## [TASK TO CARRY OUT]
Output every entry exactly as given.

** MATERIAL FOR THIS EXERCISE follows **

/-- A load into a register other than R15, with no write-back to R15 (R242, R250). -/
theorem loadsAs_of_exec (hexec : exec i s = loadTransfer w f rd rn x s) (hvalue : f x.addr = value) :
    loadsAs i w rd rn x value s := by
  subst hvalue
  intro v u hread hrd hrn
  have hu : sameButDevices s u := memRead_frame hread
  obtain ⟨hbus, -⟩ := busLeft_of_sameButDevices hu
  obtain ⟨hcpsr, hmachine, hbytes, hsched⟩ := loaded_frame (rd := rd) (rn := rn) (x := x) (value := f x.addr v) hu
  obtain ⟨gd, gn, gother⟩ := loaded_gpr rd rn x (f x.addr v) hbus
  have hpcd := putReg_pc_ne (f x.addr v) (putBase x.wb rn x.target u) hrd
  have hpcn := putBase_pc x.target u hrn
  refine ⟨_, hexec.trans (loadTransfer_of_good hread (not_badBase_of_ne hrn) fun h => absurd h hrd), gd hrd,
    fun hwb hne => gn hwb (hrn hwb) hne, fun q hq => gother q (.inr ?_) fun hwb => .inr ?_, ?_, ?_, hcpsr, hmachine,
    hbytes,
    hsched⟩
  · exact fun e => hq (List.mem_cons.2 (.inl e))
  · refine fun e => hq (List.mem_cons_of_mem _ ?_)
    rw [backed, hwb, e]
    exact List.mem_singleton_self _
  · exact hpcd.1.trans (hpcn.1.trans hbus.pc)
  · exact hpcd.2.trans (hpcn.2.trans hbus.pcAltered)

/-- A load into R15, with no write-back to R15 (R252). -/
theorem loadsPcAs_of_exec (hexec : exec i s = loadTransfer w f 15#4 rn x s) (hvalue : f x.addr = value) :
    loadsPcAs i w rn x value s := by
  subst hvalue
  intro v u hread hrn
  have hu : sameButDevices s u := memRead_frame hread
  obtain ⟨hbus, -⟩ := busLeft_of_sameButDevices hu
  obtain ⟨hcpsr, hmachine, hbytes, hsched⟩ := loaded_frame (rd := 15#4) (rn := rn) (x := x) (value := f x.addr v) hu
  obtain ⟨-, gn, gother⟩ := loaded_gpr 15#4 rn x (f x.addr v) hbus
  refine ⟨fun hv => ⟨u.draws, hexec.trans (loadTransfer_of_bad hread (.inr ⟨rfl, hv⟩))⟩, fun hv =>
    ⟨_, hexec.trans (loadTransfer_of_good hread (not_badBase_of_ne hrn) fun _ => hv), rfl, rfl,
      fun hwb => gn hwb (hrn hwb) (hrn hwb), fun q hq => gother q (.inl rfl) fun hwb => .inr fun e => hq ?_, hcpsr,
      hmachine,
      hbytes, hsched⟩⟩
  rw [backed, hwb, e]
  exact List.mem_singleton_self _

/-- A load that writes its base R15 back (R250, R252). -/
theorem loadBacksPc_of_exec (hexec : exec i s = loadTransfer w f rd 15#4 x s) (hvalue : f x.addr = value) :
    loadBacksPc i w rd x value s := by
  subst hvalue
  intro v u hread hwb
  have hu : sameButDevices s u := memRead_frame hread
  obtain ⟨hbus, -⟩ := busLeft_of_sameButDevices hu
  obtain ⟨hcpsr, hmachine, hbytes, hsched⟩ := loaded_frame (rd := rd) (rn := 15#4) (x := x) (value := f x.addr v) hu
  obtain ⟨gd, -, gother⟩ := loaded_gpr rd 15#4 x (f x.addr v) hbus
  refine ⟨fun hbad => ⟨u.draws, hexec.trans (loadTransfer_of_bad hread (hbad.imp_left fun h => ⟨hwb, rfl, h⟩))⟩,
    fun htarget hvalue => ?_⟩
  have hpc : (loaded rd 15#4 x (f x.addr v) u).pc = (if rd = 15#4 then f x.addr v else x.target) ∧
      (loaded rd 15#4 x (f x.addr v) u).pcAltered = true := by
    by_cases hrd : rd = 15#4
    · subst hrd; exact ⟨rfl, rfl⟩
    · simp [loaded, hwb, putReg_pc_ne, hrd]
  refine ⟨_, hexec.trans (loadTransfer_of_good hread (fun ⟨_, _, h⟩ => h htarget) hvalue), hpc.1, hpc.2, gd,
    fun q hq => gother q ?_ fun _ => .inl rfl, hcpsr, hmachine, hbytes, hsched⟩
  by_cases hrd : rd = 15#4
  · exact .inl hrd
  · rw [if_neg hrd] at hq
    exact .inr fun e => hq (List.mem_singleton.2 e)

/-- A load whose read fails (R251). -/
theorem abortsOnRead_of_exec (hexec : exec i s = loadTransfer w f rd rn x s) : abortsOnRead i w x s := by
  intro u hread
  refine ⟨memRead_frame hread, _, hexec.trans ?_, entered_raiseException .data u⟩
  simp only [loadTransfer, hread]

end

/-! ### Stores -/

section
variable {i : Instr} {w : Width} {v : Word} {rn : Reg} {x : Access} {s u : State}

theorem storeTransfer_of_good (hwrite : memWrite s x.addr w v = (u, true)) (hbase : ¬ badBase x.wb rn x.target) :
    storeTransfer w v rn x s = .next (putBase x.wb rn x.target u) := by
  simp only [storeTransfer, hwrite, writeBack_eq_blockBase, blockBase_of_good u hbase]

/-- A store with no write-back to R15 (R244, R250). -/
theorem storesAs_of_exec (hexec : exec i s = storeTransfer w v rn x s) : storesAs i w v rn x s := by
  intro u hwrite hrn
  have hbus : busLeft s u := memWrite_frame hwrite
  have hpc := putBase_pc x.target u hrn
  obtain ⟨gbase, gother⟩ := putBase_gpr_of_busLeft x.wb rn x.target hbus
  refine ⟨_, hexec.trans (storeTransfer_of_good hwrite (not_badBase_of_ne hrn)), fun hwb => gbase hwb (hrn hwb),
    gother, hpc.1.trans hbus.pc, hpc.2.trans hbus.pcAltered, by simp [hbus.cpsr],
    hbus.sameMachine.trans (sameMachine_putBase ..), by simp, by simp, fun a ha => ?_⟩
  rw [putBase_mem, memWrite_outside hwrite ha]

/-- A store that writes its base R15 back (R250). -/
theorem storeBacksPc_of_exec (hexec : exec i s = storeTransfer w v 15#4 x s) : storeBacksPc i w v x s := by
  intro u hwrite hwb
  have hbus : busLeft s u := memWrite_frame hwrite
  refine ⟨fun hbad => ⟨u.draws, hexec.trans ?_⟩, fun htarget => ?_⟩
  · simp only [storeTransfer, hwrite, writeBack_eq_blockBase, blockBase_of_bad u ⟨hwb, rfl, hbad⟩, fatal]
  · have hput : putBase x.wb 15#4 x.target u = { u with pc := x.target, pcAltered := true } := by rw [hwb]; rfl
    refine ⟨_, hexec.trans (storeTransfer_of_good hwrite fun ⟨_, _, h⟩ => h htarget), ?_, ?_, fun q _ => ?_,
      by simp [hbus.cpsr], hbus.sameMachine.trans (sameMachine_putBase ..), by simp, by simp, fun a ha => ?_⟩
    · rw [hput]
    · rw [hput]
    · rw [hput, hbus.gpr]
    · rw [putBase_mem, memWrite_outside hwrite ha]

** End of MATERIAL FOR THIS EXERCISE **

## [THE ANSWER]
/-- A load into a register other than R15, with no write-back to R15 (R242, R250). -/
theorem loadsAs_of_exec (hexec : exec i s = loadTransfer w f rd rn x s) (hvalue : f x.addr = value) :
    loadsAs i w rd rn x value s := by
  subst hvalue
  intro v u hread hrd hrn
  have hu : sameButDevices s u := memRead_frame hread
  obtain ⟨hbus, -⟩ := busLeft_of_sameButDevices hu
  obtain ⟨hcpsr, hmachine, hbytes, hsched⟩ := loaded_frame (rd := rd) (rn := rn) (x := x) (value := f x.addr v) hu
  obtain ⟨gd, gn, gother⟩ := loaded_gpr rd rn x (f x.addr v) hbus
  have hpcd := putReg_pc_ne (f x.addr v) (putBase x.wb rn x.target u) hrd
  have hpcn := putBase_pc x.target u hrn
  refine ⟨_, hexec.trans (loadTransfer_of_good hread (not_badBase_of_ne hrn) fun h => absurd h hrd), gd hrd,
    fun hwb hne => gn hwb (hrn hwb) hne, fun q hq => gother q (.inr ?_) fun hwb => .inr ?_, ?_, ?_, hcpsr, hmachine,
    hbytes,
    hsched⟩
  · exact fun e => hq (List.mem_cons.2 (.inl e))
  · refine fun e => hq (List.mem_cons_of_mem _ ?_)
    rw [backed, hwb, e]
    exact List.mem_singleton_self _
  · exact hpcd.1.trans (hpcn.1.trans hbus.pc)
  · exact hpcd.2.trans (hpcn.2.trans hbus.pcAltered)

/-- A load into R15, with no write-back to R15 (R252). -/
theorem loadsPcAs_of_exec (hexec : exec i s = loadTransfer w f 15#4 rn x s) (hvalue : f x.addr = value) :
    loadsPcAs i w rn x value s := by
  subst hvalue
  intro v u hread hrn
  have hu : sameButDevices s u := memRead_frame hread
  obtain ⟨hbus, -⟩ := busLeft_of_sameButDevices hu
  obtain ⟨hcpsr, hmachine, hbytes, hsched⟩ := loaded_frame (rd := 15#4) (rn := rn) (x := x) (value := f x.addr v) hu
  obtain ⟨-, gn, gother⟩ := loaded_gpr 15#4 rn x (f x.addr v) hbus
  refine ⟨fun hv => ⟨u.draws, hexec.trans (loadTransfer_of_bad hread (.inr ⟨rfl, hv⟩))⟩, fun hv =>
    ⟨_, hexec.trans (loadTransfer_of_good hread (not_badBase_of_ne hrn) fun _ => hv), rfl, rfl,
      fun hwb => gn hwb (hrn hwb) (hrn hwb), fun q hq => gother q (.inl rfl) fun hwb => .inr fun e => hq ?_, hcpsr,
      hmachine,
      hbytes, hsched⟩⟩
  rw [backed, hwb, e]
  exact List.mem_singleton_self _

/-- A load that writes its base R15 back (R250, R252). -/
theorem loadBacksPc_of_exec (hexec : exec i s = loadTransfer w f rd 15#4 x s) (hvalue : f x.addr = value) :
    loadBacksPc i w rd x value s := by
  subst hvalue
  intro v u hread hwb
  have hu : sameButDevices s u := memRead_frame hread
  obtain ⟨hbus, -⟩ := busLeft_of_sameButDevices hu
  obtain ⟨hcpsr, hmachine, hbytes, hsched⟩ := loaded_frame (rd := rd) (rn := 15#4) (x := x) (value := f x.addr v) hu
  obtain ⟨gd, -, gother⟩ := loaded_gpr rd 15#4 x (f x.addr v) hbus
  refine ⟨fun hbad => ⟨u.draws, hexec.trans (loadTransfer_of_bad hread (hbad.imp_left fun h => ⟨hwb, rfl, h⟩))⟩,
    fun htarget hvalue => ?_⟩
  have hpc : (loaded rd 15#4 x (f x.addr v) u).pc = (if rd = 15#4 then f x.addr v else x.target) ∧
      (loaded rd 15#4 x (f x.addr v) u).pcAltered = true := by
    by_cases hrd : rd = 15#4
    · subst hrd; exact ⟨rfl, rfl⟩
    · simp [loaded, hwb, putReg_pc_ne, hrd]
  refine ⟨_, hexec.trans (loadTransfer_of_good hread (fun ⟨_, _, h⟩ => h htarget) hvalue), hpc.1, hpc.2, gd,
    fun q hq => gother q ?_ fun _ => .inl rfl, hcpsr, hmachine, hbytes, hsched⟩
  by_cases hrd : rd = 15#4
  · exact .inl hrd
  · rw [if_neg hrd] at hq
    exact .inr fun e => hq (List.mem_singleton.2 e)

/-- A load whose read fails (R251). -/
theorem abortsOnRead_of_exec (hexec : exec i s = loadTransfer w f rd rn x s) : abortsOnRead i w x s := by
  intro u hread
  refine ⟨memRead_frame hread, _, hexec.trans ?_, entered_raiseException .data u⟩
  simp only [loadTransfer, hread]

end

/-! ### Stores -/

section
variable {i : Instr} {w : Width} {v : Word} {rn : Reg} {x : Access} {s u : State}

theorem storeTransfer_of_good (hwrite : memWrite s x.addr w v = (u, true)) (hbase : ¬ badBase x.wb rn x.target) :
    storeTransfer w v rn x s = .next (putBase x.wb rn x.target u) := by
  simp only [storeTransfer, hwrite, writeBack_eq_blockBase, blockBase_of_good u hbase]

/-- A store with no write-back to R15 (R244, R250). -/
theorem storesAs_of_exec (hexec : exec i s = storeTransfer w v rn x s) : storesAs i w v rn x s := by
  intro u hwrite hrn
  have hbus : busLeft s u := memWrite_frame hwrite
  have hpc := putBase_pc x.target u hrn
  obtain ⟨gbase, gother⟩ := putBase_gpr_of_busLeft x.wb rn x.target hbus
  refine ⟨_, hexec.trans (storeTransfer_of_good hwrite (not_badBase_of_ne hrn)), fun hwb => gbase hwb (hrn hwb),
    gother, hpc.1.trans hbus.pc, hpc.2.trans hbus.pcAltered, by simp [hbus.cpsr],
    hbus.sameMachine.trans (sameMachine_putBase ..), by simp, by simp, fun a ha => ?_⟩
  rw [putBase_mem, memWrite_outside hwrite ha]

/-- A store that writes its base R15 back (R250). -/
theorem storeBacksPc_of_exec (hexec : exec i s = storeTransfer w v 15#4 x s) : storeBacksPc i w v x s := by
  intro u hwrite hwb
  have hbus : busLeft s u := memWrite_frame hwrite
  refine ⟨fun hbad => ⟨u.draws, hexec.trans ?_⟩, fun htarget => ?_⟩
  · simp only [storeTransfer, hwrite, writeBack_eq_blockBase, blockBase_of_bad u ⟨hwb, rfl, hbad⟩, fatal]
  · have hput : putBase x.wb 15#4 x.target u = { u with pc := x.target, pcAltered := true } := by rw [hwb]; rfl
    refine ⟨_, hexec.trans (storeTransfer_of_good hwrite fun ⟨_, _, h⟩ => h htarget), ?_, ?_, fun q _ => ?_,
      by simp [hbus.cpsr], hbus.sameMachine.trans (sameMachine_putBase ..), by simp, by simp, fun a ha => ?_⟩
    · rw [hput]
    · rw [hput]
    · rw [hput, hbus.gpr]
    · rw [putBase_mem, memWrite_outside hwrite ha]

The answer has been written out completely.